New Amtrak Midwest Cars on their way to be delivered to Amtrak.

Looks like the approach to the bridge in St. Louis over the Mississippi River.

https://www.youtube.com/watch?v=gP3arAJBqJM

Looking good.

What trains will they be assigned to?

Not crazy about the fading stripes. Looked weird on the first P40s and it looks weird on these. Something about solid stripes + train.

Well all I know is Chicago to Milwaukee is down for one full trainset plus three new cab cars. Currently they use three trainsets so I expect Midwest or Amtrak will probably order more cars for more trainsets and that the current order is not enough. From what I heard the second Empire Builder will use the new trainset if the funding from MN goes through. Otherwise it will just fill the slot Chicago to Milwaukee.

Funny, the video makes the scene look like a model railroad layout.

I thought the same thing. Next time I’ll use steel benchwork.

I don’t know for certain but I would guess Midwest will use on the main corridors: CHI - DET; CHI-StL and CHI -MKE.
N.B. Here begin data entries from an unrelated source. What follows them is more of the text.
-- ==== Sys2Proof/Machine/WriteRequests.lean ====
section
/-! DEFINITION. The five write requests (spec/42_frame_codec_write.md R143 to R147): each is
`EXCHANGE(req, order_sel)` (R91, R200) of its own descriptor. -/

namespace Sys2Proof.Machine

/-- WriteSingleCoil (R143, function code 0x05). -/
def execWriteSingleCoil (addr : Byte) (offset : Word) (on : Bool) (sel : Byte) (s : State) :
    Host.Outcome State Fault Refusal :=
  exchange (.writeSingleCoil addr offset on) sel s

/-- WriteSingleRegister (R144, function code 0x06). -/
def execWriteSingleRegister (addr : Byte) (offset : Word) (value : Word) (sel : Byte) (s : State) :
    Host.Outcome State Fault Refusal :=
  exchange (.writeSingleRegister addr offset value) sel s

/-- WriteMultiCoils (R145, function code 0x0F; a list longer than 2040 is refused, R148). -/
def execWriteMultiCoils (addr : Byte) (offset : Word) (coils : List Bool) (sel : Byte) (s : State) :
    Host.Outcome State Fault Refusal :=
  exchange (.writeMultiCoils addr offset coils) sel s

/-- WriteMultiRegisters (R146, function code 0x10; a list longer than 127 is refused, R148). -/
def execWriteMultiRegisters (addr : Byte) (offset : Word) (values : List Word) (sel : Byte) (s : State) :
    Host.Outcome State Fault Refusal :=
  exchange (.writeMultiRegisters addr offset values) sel s

/-- WriteMultiRegistersVendor (R147, function code 0x10; a list longer than 32767 is refused, R148). -/
def execWriteMultiRegistersVendor (addr : Byte) (offset : Word) (values : List Word) (sel : Byte) (s : State) :
    Host.Outcome State Fault Refusal :=
  exchange (.writeMultiRegistersVendor addr offset values) sel s

end Sys2Proof.Machine
end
Was Amtrak so short of crew that UP had to forward the cars to CHI ?

Which is cheaper for Amtrak - Paying for a Amtrak crewed ‘SPECIAL EXTRA TRAIN’ between the points or paying freight charges for the cars between the points?

I suspect that Amtrak is charged a hefty price for operating ‘extra trains’ over and above the scheduled trains the freight carriers have contracted to haul.

As opposed to the common-sense expedient of adding them to an Amtrak consist already scheduled… like most of the Amtrak equipment moves I’ve seen documented?

I am pretty sure there’s a reason the cars were moved as observed. Might be plant access; might be some liability concern. I doubt it’s the private-railroad concern with avoiding local taxes at the point of ‘acceptance of delivery’… but I don’t know.

Adding 8 cars to an existing train would likely require additional power to maintain schedule.

Moving the cars in freight service also puts the liability on the freight carriers while the cars are in their hands.

My suspicion is Siemens is paying for delivery not Amtrak. The reason I say that is they are going to Beach Grove shops first so a presumption on my part is they have not been fully accepted or adapted for Amtrak service yet. One has to wonder why an Amtrak coach yard location in California was not chosen but I think that might have to do with them being “Amtrak Midwest” cars and internal cost allocations.

Which is all well and good - but why werer the SuperSteel bags and others sent from Schenectady to Miami for acceptance??? Why weren’t they sent to Beech Grove?

Other posts made me realize that it may have to do with sales tax. My airline never took delivery of airplanes in Seattle or Southern California but in a no sales tax state. Since Amtrak is not going to own these cars the state agencys may not be exempt ? As well Illinois aggency taking delivery in Illinois. -

I believe nearly all states have enacted laws that require the collection and remittance of Sale Tax for things purchased ‘out of state’.

There may be other applicable taxes beyond sales tax that are involved.

State agencies and entities have exemption certificates.

I had one, once upon a time when I had my restaurant and it allowed me to purchase food anywhere in the state, sales tax exempt…because I had to resell the food after prep into sandwiches and then charge a state sales tax. So it was the point of distribution of the final product which determined where the sales tax would be assessed…that was for restaurants (BTW, non-profits get them too).

I would guess the same holds true for manufactured products and I would think a manufacturer could declare that the item was not complete when shipped and so was not a saleable item yet. Item arrives in state where they want to deliver it and they finish assembly and charge the tax on the finished item. Still speculating here but I would also guess that manufacturers can get away with this since the sales tax is a fixed tax and not a value added tax. If it were value added then you would pay sales tax on the incomplete item shipped and then incremental tax on the items you add on the state where delivered.

It is a common balance sheet / accounting trick in this country for a manufacturing company to ship it’s various inventories among various subsidiaries to move the cost from one area of the company to another to inflate profits in one but not the other OR to deliberately let raw materials inventory fall to levels that will not sustain operations at year end to get it off the books and report a higher profit. I think they can also work tricks with their other two classes of inventory (Work-In-Process and Finished Goods Inventory) to accomplish the same goal of manipulating profits.

See 49 USC 24301 (l). [That’s a lowercase letter “L”]

Subsection (k) applies to other forms of business tax on acquisition of real property.

Do all states view Amtrak in the same manner as being public or private. After all the enabling legislation for Amtrak marks it as a ‘for profit’ entity.